En dernier lieu, l’approche contextuelle (golden rule) : lorsque la loi recèle des ambiguïtés,
c’est-à-dire lorsque le résultat de l’interprétation littérale peut déboucher sur une contradiction ou
une absurdité, le juge peut donner aux mots employés par le législateur une signification autre que
leur sens littéral, de manière à donner à la loi une compréhension moins absurde ou moins
rebutante. Pour ce faire, il doit rechercher l’intention du législateur en considérant l’ensemble des
dispositions de la loi.

§ 3. La coutume

La coutume, on se rappelle, était la source principale de droit en Angleterre avant la conquête


normande. Après cette conquête, la common law produite par les juges royaux va progressivement
prendre sa place. L’application de la coutume fut dès lors contrôlée. C’est ainsi que la coutume ne
pouvait être invoquée que si elle était immémoriale, raisonnable, certaine, localisée, bénéfique à
ceux l’invoquent…
Si avec ce contrôle son champ d’application s’est considérablement réduit, la coutume n’a pas
complètement disparu du paysage juridique anglais. Elle subsiste dans certains domaines comme
le droit commercial où elle a été codifiée, le droit maritime, le droit du travail, le droit de la presse
et les terres communes. Mais même dans ces matières, la coutume a une place subsidiaire et doit
s’effacer face à la loi ou au précédent.

§ 4. La doctrine

La doctrine peut se définir comme les travaux et les écrits consacrés au droit par les spécialistes
du droit. Le droit anglais a été secrété par la pratique ; il n’a pas été comme le droit romaniste
l’œuvre des universitaires. La doctrine, dans ces conditions, a été sous-estimée comme source de
droit en Angleterre. On aurait cependant tort de négliger sa place comme source de droit. En effet,
certains ouvrages sont qualifiés en Angleterre de books of authority dotés, selon le professeur Réné
David (Grands système de droit contemporains, n° 356, p. 443), d’une autorité comparable à celle
de notre loi. Ces ouvrages, qui peuvent être considérés comme des sources de droit, sont cités

25
fréquemment dans les décisions anglaises.
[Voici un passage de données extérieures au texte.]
-- ==== Sys2Proof/Certificates/Slice0/Obligations.lean ====
section
/-! DEFINITION. The statements about the block, from the numbered rules of the spec. An update `{ s with .. }` on the right of an
equation says that every field it does not name is unchanged; `setResponse p r s` is `s` with the response record of port `p`
replaced by `r`; memory is compared through `memRead`, which masks its index (R38). -/

open Sys2Proof Sys2Proof.Machine

/-- The response of a command that ran: not halted, value `v`, bytes `out` (R56). -/
abbrev answer (v : Word) (out : List Byte := []) : Response := { halted := false, value := v, out := out }

/-- The response of a command that halted the block or came while it was halted (R56, R99, R101). -/
abbrev haltedAnswer : Response := { halted := true, value := 0#32, out := [] }

/-- `t` is `s` after the data byte `b` was appended to the in-progress Packet (the first branch of R47): one byte of `MEM` is
written, `LEN` counts it, and of the other registers only `PFL` and `ESCP` may have changed, to `pfl` and `escp`. -/
def appendedByte (b pfl : Byte) (escp : Bool) (s t : State) : Prop :=
  t = setResponse .producer (answer 0#32) { s with mem := t.mem, len := s.len + 1#8, pfl := pfl, escp := escp }
    ∧ memRead t (s.w + 4 + s.len.toNat) = b
    ∧ ∀ a, a % s.cfg.cap ≠ (s.w + 4 + s.len.toNat) % s.cfg.cap → memRead t a = memRead s a

/-- What the word `w` does on port `p`: the command it decodes to runs; an illegal word raises `Fatal(0x01)` in a running block and
is ignored by a halted one (R51, R61, R101). -/
def applyWord (p : Port) (w : Word) (s : State) : Host.Outcome State Fault Refusal :=
  match decode p w with
  | .ok i => exec i s
  | .error _ => .next (setResponse p haltedAnswer (if s.halt then s else { s with halt := true, diag := 0x01#8 }))

/-- Words applied one after another, each on its port. -/
def applyWords : List (Port × Word) → State → Host.Outcome State Fault Refusal
  | [], s => .next s
  | (p, w) :: ws, s =>
    match applyWord p w s with
    | .next t => applyWords ws t
    | .fault r => .fault r
    | .refused r => .refused r

/-- The words one hardware step presents, in the order the block applies them (R52). -/
def presentedWords (c p t : Option Word) : List (Port × Word) :=
  c.toList.map (Prod.mk .consumer) ++ p.toList.map (Prod.mk .producer) ++ t.toList.map (Prod.mk .tx)

/-- The in-progress Packet can take one more data byte (the test of R47). -/
abbrev takesByte (s : State) : Prop := s.len.toNat < 252 ∧ 4 + s.len.toNat + 2 ≤ room s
En outre, depuis le 19 siècle, les common lawers
reçoivent de plus en plus une formation universitaire. Le rôle de la doctrine s’est ainsi accru et les
ouvrages servent souvent soit de point de départ au travail du juge, soit d'incitant à son travail de
réflexion.

§ 5. La raison

L’appel à la raison pour compléter le droit est une constante aussi bien en Angleterre que dans les
pays de droit romaniste. La raison joue cependant un rôle particulier en droit anglais du fait du
caractère casuistique de ce droit. En effet, ce caractère laisse subsister les lacunes qui sont
comblées par la raison, reconnue à ce titre, comme une source subsidiaire. A une certaine époque
du droit anglais (15 siècle), la raison a même été reconnue comme une source primordiale de droit
par certains juges dont le célèbre juge Coke qui affirmait que « la raison est la vie du droit, en
vérité la common law n’est rien d’autre que la raison ».
Le rôle de la raison comme source de droit est de rechercher, dans les cas où il n’existe ni
précédent, ni loi, ni coutume, la solution qui est en accord avec les règles existantes et qui est
conforme aux exigences de justice et de sécurité. Le travail de raison consiste donc à dégager les
principes généraux des règles existantes.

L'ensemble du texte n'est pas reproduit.